Quantifying Biodiversity

We defined biodiversity as the variety of life traditionally prioritized by conservation actions—a select part of biodiversity rather than diversity per se. As the component of overall biological diversity that is most valued by people, this can also be thought of as existence value. We used BioFinder, an existing statewide map of conservation priorities used by organizations such as the Vermont Agency of Natural Resources and the Vermont Land Trust (Austin et al. 2013), to measure biodiversity. This data set is the best available representation of how conservation prioritization for biodiversity is being put into practice in Vermont. BioFinder identifies “high priority ecosystems, natural communities, habitats, and species” as the weighted sum of 21 data sets, including landscape‐scale (e.g., riparian wildlife connectivity, physical landscape diversity) and community‐scale (e.g., rare species, rare natural communities) indicators (Austin et al. 2013). We tested the sensitivity of our results to BioFinder by identifying conservation priorities based on 234 different vertebrate species ranges from the USGS GAP data set (U.S. Geological Survey Gap Analysis Program 2011). Conservation priorities based on BioFinder and priorities based on vertebrate species did not differ substantially (Supporting Information).

Costs of Conservation

We used land value to approximate the relative costs of conservation. For roughly 50% of our study area, public tax records of property values could be associated with digitized parcel maps. We estimated unknown land values with a generalized additive model with socioeconomic predictors and a spline smoother for spatial location (Bivand 2008) because land values are spatially correlated. Distance to cities, median household income, predominant land cover, density of built structures, road density, and the presence of urban centers explained over 50% of the variation in log‐transformed land costs (r 2 = 0.532, df = 16, all coefficients significant at p < 0.05). The spline term significantly improved the model (approximate p < 2.2 × 10−16, all coefficients significant at p < 0.05) (Supporting Information). We used the predicted log‐transformed land cost as an index of relative costs of conservation to minimize the effect of high‐value developed areas on the mean value at a hexagon scale—these areas are not characteristic of protected areas.

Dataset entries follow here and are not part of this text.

-- ==== Sys2Proof/Laws/State.lean ====
section
/-! SUPPORT. One law for each field, and each accessor, under each update of the state: what an update does not name is as before. -/
namespace Sys2Proof.Machine

variable (s : State)

/-! `State.wr` changes regs alone. -/
@[simp] theorem State.wr_pending (pg : Page) (f : Field) (v : Nat) : (s.wr pg f v).pending = s.pending := rfl
@[simp] theorem State.wr_held (pg : Page) (f : Field) (v : Nat) : (s.wr pg f v).held = s.held := rfl
@[simp] theorem State.wr_cycle (pg : Page) (f : Field) (v : Nat) : (s.wr pg f v).cycle = s.cycle := rfl
@[simp] theorem State.wr_moved (pg : Page) (f : Field) (v : Nat) : (s.wr pg f v).moved = s.moved := rfl
@[simp] theorem State.wr_answer (pg : Page) (f : Field) (v : Nat) : (s.wr pg f v).answer = s.answer := rfl
@[simp] theorem State.wr_sent (pg : Page) (f : Field) (v : Nat) : (s.wr pg f v).sent = s.sent := rfl
@[simp] theorem State.wr_nDraw (pg : Page) (f : Field) (v : Nat) : (s.wr pg f v).nDraw = s.nDraw := rfl
@[simp] theorem State.wr_tick (pg : Page) (f : Field) (v : Nat) : (s.wr pg f v).tick = s.tick := rfl
@[simp] theorem State.wr_held64 (pg : Page) (f : Field) (v : Nat) : (s.wr pg f v).held64 = s.held64 := rfl
@[simp] theorem State.wr_latch64 (pg : Page) (f : Field) (v : Nat) : (s.wr pg f v).latch64 = s.latch64 := rfl
@[simp] theorem State.wr_mem (pg : Page) (f : Field) (v : Nat) : (s.wr pg f v).mem = s.mem := rfl
@[simp] theorem State.wr_poison (pg : Page) (f : Field) (v : Nat) : (s.wr pg f v).poison = s.poison := rfl
@[simp] theorem State.wr_hostMem (pg : Page) (f : Field) (v : Nat) : (s.wr pg f v).hostMem = s.hostMem := rfl
@[simp] theorem State.wr_clusters (pg : Page) (f : Field) (v : Nat) : (s.wr pg f v).clusters = s.clusters := rfl
@[simp] theorem State.wr_parts (pg : Page) (f : Field) (v : Nat) : (s.wr pg f v).parts = s.parts := rfl
@[simp] theorem State.wr_wings (pg : Page) (f : Field) (v : Nat) : (s.wr pg f v).wings = s.wings := rfl
@[simp] theorem State.wr_scales (pg : Page) (f : Field) (v : Nat) : (s.wr pg f v).scales = s.scales := rfl
@[simp] theorem State.wr_ports (pg : Page) (f : Field) (v : Nat) : (s.wr pg f v).ports = s.ports := rfl
@[simp] theorem State.wr_fabric (pg : Page) (f : Field) (v : Nat) : (s.wr pg f v).fabric = s.fabric := rfl
@[simp] theorem State.wr_power (pg : Page) (f : Field) (v : Nat) : (s.wr pg f v).power = s.power := rfl
@[simp] theorem State.wr_security (pg : Page) (f : Field) (v : Nat) : (s.wr pg f v).security = s.security := rfl
@[simp] theorem State.wr_counters (pg : Page) (f : Field) (v : Nat) : (s.wr pg f v).counters = s.counters := rfl
@[simp] theorem State.wr_records (pg : Page) (f : Field) (v : Nat) : (s.wr pg f v).records = s.records := rfl
@[simp] theorem State.wr_converters (pg : Page) (f : Field) (v : Nat) : (s.wr pg f v).converters = s.converters := rfl
@[simp] theorem State.wr_userGo (pg : Page) (f : Field) (v : Nat) : (s.wr pg f v).userGo = s.userGo := rfl
@[simp] theorem State.wr_resetting (pg : Page) (f : Field) (v : Nat) : (s.wr pg f v).resetting = s.resetting := rfl
@[simp] theorem State.wr_engineResets (pg : Page) (f : Field) (v : Nat) : (s.wr pg f v).engineResets = s.engineResets := rfl
@[simp] theorem State.wr_wearFlash (pg : Page) (f : Field) (v : Nat) : (s.wr pg f v).wearFlash = s.wearFlash := rfl
@[simp] theorem State.wr_strapSris (pg : Page) (f : Field) (v : Nat) : (s.wr pg f v).strapSris = s.strapSris := rfl
@[simp] theorem State.wr_strapSmb (pg : Page) (f : Field) (v : Nat) : (s.wr pg f v).strapSmb = s.strapSmb := rfl
@[simp] theorem State.wr_perstLow (pg : Page) (f : Field) (v : Nat) : (s.wr pg f v).perstLow = s.perstLow := rfl
@[simp] theorem State.wr_killLow (pg : Page) (f : Field) (v : Nat) : (s.wr pg f v).killLow = s.killLow := rfl
@[simp] theorem State.wr_powered (pg : Page) (f : Field) (v : Nat) : (s.wr pg f v).powered = s.powered := rfl
@[simp] theorem State.wr_bound (pg : Page) (f : Field) (v : Nat) : (s.wr pg f v).bound = s.bound := rfl
@[simp] theorem State.wr_featWritten (pg : Page) (f : Field) (v : Nat) : (s.wr pg f v).featWritten = s.featWritten := rfl
@[simp] theorem State.wr_acc_byte (pg : Page) (f : Field) (v : Nat) (a' : Nat) : (s.wr pg f v).byte a' = s.byte a' := rfl
@[simp] theorem State.wr_acc_hostByte (pg : Page) (f : Field) (v : Nat) (a' : Nat) : (s.wr pg f v).hostByte a' = s.hostByte a' := rfl
@[simp] theorem State.wr_acc_part (pg : Page) (f : Field) (v : Nat) (q : Nat) : (s.wr pg f v).part q = s.part q := rfl
@[simp] theorem State.wr_acc_cluster (pg : Page) (f : Field) (v : Nat) (q d : Nat) : (s.wr pg f v).cluster q d = s.cluster q d := rfl
@[simp] theorem State.wr_acc_wing (pg : Page) (f : Field) (v : Nat) (q d : Nat) : (s.wr pg f v).wing q d = s.wing q d := rfl
@[simp] theorem State.wr_acc_scale (pg : Page) (f : Field) (v : Nat) (q d e g' : Nat) : (s.wr pg f v).scale q d e g' = s.scale q d e g' := rfl
@[simp] theorem State.wr_acc_port (pg : Page) (f : Field) (v : Nat) (q : Nat) : (s.wr pg f v).port q = s.port q := rfl
@[simp] theorem State.wr_acc_counter (pg : Page) (f : Field) (v : Nat) (q : Nat) : (s.wr pg f v).counter q = s.counter q := rfl
@[simp] theorem State.wr_acc_converter (pg : Page) (f : Field) (v : Nat) (q : Nat) : (s.wr pg f v).converter q = s.converter q := rfl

Comparison of Supply and Benefit

To determine how demand affects ESs, we compared the density and spatial distributions of supply and benefit. We measured density distributions as kernel density with the geom_density function of the “ggplot2” package in R. We compared density distributions of supply and benefit with a 2‐sided Kolmogorov–Smirnov test. We tested cross‐autocorrelation of supply and benefit in space with the centered Mantel statistic as implemented in R's ncf package (Bjornstad 2009).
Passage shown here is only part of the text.